Any and all feedback welcome.

PHP is great. This quote which appears, ironically, on ASP.net explains why in a nutshell:

“I think PHP is great if you don’t wanna spent alot of time and ENERGY to become a web developer and still have some power”

Now, the literature indexing is built partly with PHP for this very reason. I am not a programmer but I want to program and I want to do it quickly because it’s just a means to an end i.e. building an index. Whether that’s an index of data from articles, CIFs, catalogs etc. is immaterial with PHP. So, it seems to me that for librarians or information professionals wherever, this is a great tool and you dont have to have any extra money (PHP is free as is the Apache webserver). Just determination and constant access to this resource: php.net .

Of course, ChemSpider is .NET and so this can create some difficulties whenever something indexed by me has to be implemented at ChemSpider.com and I rarely have any idea what they are talking about when I hear words like SQL Server and so on. On the whole though, I am increasingly using a combination of free and came-with-my-computer-Microsoft tools. e.g. the indexing runs on a WAMP server.

Snippets of the indexing code include just basic commands e.g. this for matching all URLs on a page including “/catalog/”.

<?PHP

preg_match_all(”@/catalog/[^\"]+@”, $get, $outurls);

?>

So, what does this mean for chemistry libraries. Well, having someone at your  library with this knowhow is a must. Indexing and organising literature and more effectively complementing it with data indexed from the WWW can help a library to make up for the fact that it cannot afford all the subscriptions it would like.

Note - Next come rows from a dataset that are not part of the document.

-- ==== Sys2Proof/Certificates/Slice0/Obligations.lean ====
section
/-!
DEFINITION. The statements for the provers: the step and the post office's rules; for every command, where it completes and with what result;
for every command, what it leaves unchanged. `Answers c s P` says that the command answers a next state of which P holds.
-/
open Sys2Proof Sys2Proof.Machine

/-- The step takes the command at the front of the queue and runs it on the state with the queue's rest. -/
def Obligations.StepRunsFront : Prop := ∀ (s : State) (c : Instr) (q : List Instr), s.pending = c :: q → step s = exec c { s with pending := q }

/-- With no command waiting, 5 ns pass, and the time of record advances by 5 ns, by 4 or 6 where the rate correction of R421 has added up to
one, by 5 where it is zero. What then happens by itself (the legs' output chains, a regulator's waiting pulse and its override wire, the
debugger's queued replay, the reset of a pair that a letter asked for) moves only the parts of the state named; and where no leg
is in use or under an override and none of the others waits, nothing else changes. The model's choice, log 2. -/
def Obligations.IdleStep : Prop := ∀ (s : State), s.pending = [] → let u := s.timeOn
  ∃ t, step s = .next t ∧ t.up = s.up + 5 ∧ t.time = u.time ∧ s.time + 4 ≤ t.time ∧ t.time ≤ s.time + 6 ∧
    (s.rate = 0 → s.frac.natAbs < 1000000000 → t.time = s.time + 5) ∧
    Frame [.time, .up, .frac, .po, .eng, .mdl, .tra, .chg, .ldg, .ssm, .pads, .rgl, .cores, .lsc, .rst, .reg .FEn_EVT, .reg .FEn_WDCNT,
    .reg .MOD_STAT, .reg .MOD_EVT, .reg .MOD_LCNTn, .reg .MOD_LTRIPn, .reg .CHG_ILIM, .reg .CHG_FLT, .reg .CHG_EVT, .reg .LDG_EVT,
    .reg .LDG_WQSTAT, .reg .LDG_PNf, .reg .DBG_REPLAYn, .reg .PST_SLEEP, .reg .LSC_STAT, .reg .SSM_WDSTATn, .reg .RST_CAUSE,
    .reg .RST_PEND] s t ∧
    (u.gateLegs = [] → s.rgl.waiting = false → u.regWire = s.pads.wire → s.pads.wireEdge = none → (∀ n, n < 4 → (s.pairSt n).replay = 0) →
      s.rst.swPairs = 0 → Frame [.time, .up, .frac] s t)

/-- The output chain of the pool legs (R22, R123, R132, R139, R141, R144): 5 ns later no leg drives both its switches; a leg under a latch, and
every leg while DRIVE_EN is low, drives neither, whatever the override; the override code 0b01 leaves at most the low switch on, 0b10 at
most the high one, 0b11 neither. -/
def Obligations.OutputChain : Prop := ∀ (s t : State) (n : Nat), n < 48 → s.pending = [] → step s = .next t →
  ¬(t.pinGH n = true ∧ t.pinGL n = true) ∧ (t.latchOf n ≠ 0 ∨ t.driveEn = false → t.pinGH n = false ∧ t.pinGL n = false) ∧
  (s.legOvr n = 1 → t.pinGH n = false) ∧ (s.legOvr n = 2 → t.pinGL n = false) ∧ (s.legOvr n = 3 → t.pinGH n = false ∧ t.pinGL n = false)

/-- No command stops the block: each answers a next state, and so does every run of steps. -/
def Obligations.NoCommandStops : Prop := (∀ (c : Instr) (s : State), ∃ t, exec c s = .next t) ∧ ∀ (s : State) (n : Nat), s.runs n

/-- After reset, memory and registers are in canonical form. -/
def Obligations.ResetCanonical : Prop := Memory.wf State.reset.mem = true ∧ Registers.wf State.reset.regs = true

/-- What the manual gives the machine at reset: every register its reset value, among them SYS_ID, PST_PM and PST_EPOCH; every unit of the
variant OFF; no pigeonhole enabled and no ring filled; no operation outstanding, no letter queued, no journal entry waiting; the time of
record 0. The variant itself is the model's choice, log 1. -/
def Obligations.ResetLeaves : Prop :=
  (∀ a, State.reset.reg a = BitVec.ofNat 32 (resetWord a)) ∧ State.reset.reg R.SYS_ID = 0x08804B44 ∧ State.reset.pm = 1 ∧
  State.reset.reg R.PST_EPOCH = 100 ∧ State.reset.time = 0 ∧
  (∀ u, unitPresent State.reset.variant u = true → State.reset.ust u = .off) ∧
  (∀ ph, ph < 64 → State.reset.phEn ph = false ∧ State.reset.phCount ph = 0 ∧ State.reset.fld (R.PHn_SEQ ph) F.PHn_SEQ_SEQ = 0) ∧
  State.reset.po.ops = [] ∧ State.reset.po.mgmt = [] ∧ State.reset.nvs.jbuf = [] ∧ State.reset.pending = []

/-- Memory and registers stay in canonical form, whatever the command: no two states differ in their data only by how they are listed. -/
def Obligations.CanonicalKept : Prop := ∀ (s t : State), Memory.wf s.mem = true → Registers.wf s.regs = true → step s = .next t →
  Memory.wf t.mem = true ∧ Registers.wf t.regs = true

/-- No step turns one variant into another or moves the BOOT_SPLIT pin; the split mode stays or becomes what that pin says (R316); and every
step leaves the rest of the queue as it is. -/
def Obligations.VariantFixed : Prop := ∀ (s t : State), step s = .next t → t.variant = s.variant ∧ t.bootSplit = s.bootSplit ∧
  (t.split = s.split ∨ t.split = s.bootSplit) ∧ t.pending = s.pending.tail

/-- The levels of the fault lines, of DRIVE_EN and of ACT_EN move by their own pin events only. -/
def Obligations.OnlyPinEventsMovePins : Prop := ∀ (c : Instr) (s t : State), exec c s = .next t →
  ((∀ n h, c ≠ .gfFault n h) → t.gf = s.gf) ∧
  ((∀ k l, c ≠ .driveEnRise k l) → c ≠ .driveEnFall → t.driveEn = s.driveEn) ∧
  ((∀ k l, c ≠ .actEnRise k l) → c ≠ .actEnFall → t.actEn = s.actEn)

/-- A refused letter changes no unit: only its receipt, the dead-letter journal and, for a management letter, PST_MERR_CODE. -/
def Obligations.RefusedLetterChangesNothing : Prop := ∀ (c : Instr) (sp : LetterSpec) (m : Msg) (s : State) (st : Status),
  letterOf c = some (sp, m) → verdict sp s m = some st → s.po.ready = [] →
  Answers c s fun t => Frame (Part.receipt [.reg .PST_MERR_CODE]) s t ∧ t.po.ops = s.po.ops ∧ t.po.mgmt = s.po.mgmt ∧ t.po.hw = s.po.hw ∧
    t.po.deferred = s.po.deferred

/-- A refused letter of a pigeonhole gets a receipt with the status of the failing check that comes first, at the tail of the producer's
receipt ring. -/
def Obligations.RefusedLetterReceipt : Prop := ∀ (c : Instr) (sp : LetterSpec) (m : Msg) (s : State) (st : Status) (n p : Nat),
  letterOf c = some (sp, m) → verdict sp s m = some st → st.ok = false → s.po.ready = [] → m.src = .ph n → s.receiptPh n (m.letter.flags % 4) = some p →
  s.phCount p < s.phSize p → s.phSize p ≤ 4096 →
  Answers c s fun t => t.phTail p = (s.phTail p + 1) % (2 * s.phSize p) ∧
    t.slot (s.phSlot p (s.phTail p)) = .receipt ⟨m.letter.opcode, m.letter.unit, st, m.letter.seq, s.pm, s.pm, sp.detail s m st⟩

/-- The postmark (R81): its value after a system and a power-on reset, its successor, its order, and when the letter at the head of a ring
falls due. -/
def Obligations.Postmark : Prop :=
  State.reset.pm = 1 ∧ (∀ s : State, s.systemClear.pm = 1 ∧ s.powerClear.pm = 1) ∧
  (∀ s : State, s.boundaryRuns = true → (∀ k, k < 64 → s.phCount k = 0) → s.po.mgmt = [] → s.po.ops = [] → s.rst.unitReset = [] → s.rst.autoDue = [] →
    Answers .epochBoundary s fun t => t.pm = (if s.pm = 0xFFFFFFFF then 1 else s.pm + 1) ∧ t.pm ≠ 0) ∧
  (∀ a b, a < 2 ^ 32 → b < 2 ^ 32 → (pmBefore a b = true ↔ 1 ≤ ((b : Int) - a) % 2 ^ 32 ∧ ((b : Int) - a) % 2 ^ 32 ≤ 0x7FFFFFFF)) ∧
  ∀ (s : State) (ph : Nat) (l : Letter) (x : Bool), s.phCount ph ≠ 0 → s.slot (s.phSlot ph (s.phHead ph)) = .letter l x →
    (s.headDue ph = true ↔ l.deliverAt = 0 ∨ pmBefore s.pm l.deliverAt = false)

And, in an era where these once complex, labour intensive and expensive activities are now free and dynamic, even the smallest library can use this to its advantage. You’re not getting any more money in your budget and your subscriptions aren’t getting any cheaper? … well the solution is still free.

I read this post on whether DOI is a good identifier or not. My feeling is that it has the following weaknesses:

It cannot (normally) be generated from citation information (a big disadvantage for an identifier) - you have to resolve them at e.g. CrossRef. This kills it as a way to communicate articles effectively.

If you want to resolve lots of them, you have to pay (there is no real value in this.. except that they have the identifiers and you do not).

It does not replace the URL, it is simply a redirect. This makes it hard to bookmark and those unfamiliar with the system who think they have bookmarked it have in fact bookmarked the URL.

Also, publishers have to pay for it too (though its possible they may receive money from CrossRef too). Essentially, all they are paying for is an unintuitive link that does not break provided they keep the redirect up to date.

Hence OpenURL.

It creates a persistent link as DOI does except it actually exists as a webpage (it is not a redirect) and can therefore be bookmarked easily and it CAN be generated from citation information without permissions. Here is a useful implementation.

A note on the CrossRef website caught my eye. It states that OpenURL is not competitive with DOI. This, of course, is nonsense (since it addresses link permanency). Apparently:

An OpenURL link that contains a DOI is similarly persistent.” [as a link]

Why would an OpenURL pointing to a publisher website not be persistent without a DOI? OpenURL can be created with citation data so it is TOTALLY persistent. With DOI, you need to fill in a form at CrossRef or Doi.org which you do not need to do with OpenURL.

It is DOIs that need third party ‘resolving’, not URLs and especially not OpenURLs which require no link up to a database (a restricted one in the case of CrossRef) for generation.

So, it is a shame that only a few publishers have taken it up. Surely, it is a competitive advantage to use a totally freely available URL structure that anyone can generate? After all, the worst that could happen is that someone might find your articles more easily.

PDFs are fantastic as a format in many ways. They store the position of their elements (unlike HTML) so allowing easy extraction of metadata (like titles and authors etc) for display in search results. There are a variety of free tools available to convert PDF files to text format and so the perception that Adobe rule the world of PDFs is false.

Most of these tools have simple ways to undo the potential damage caused by the double columned PDF, especially with long chemical names. Another common problem with chemical name extraction from PDF is that you often read this: “5-diphenyl” ….. but end up extracting this: “5diphenyl” …. not fantastic (although whether an Adobe tool would produce a better result I dont know), but easily solvable with things like regex.

 So for PDFs: I find these free/three things surprisingly useful:

1) PDFtoText (for extraction) 

2) PHP (to generate output)

3) Regex (for name matching/repairing)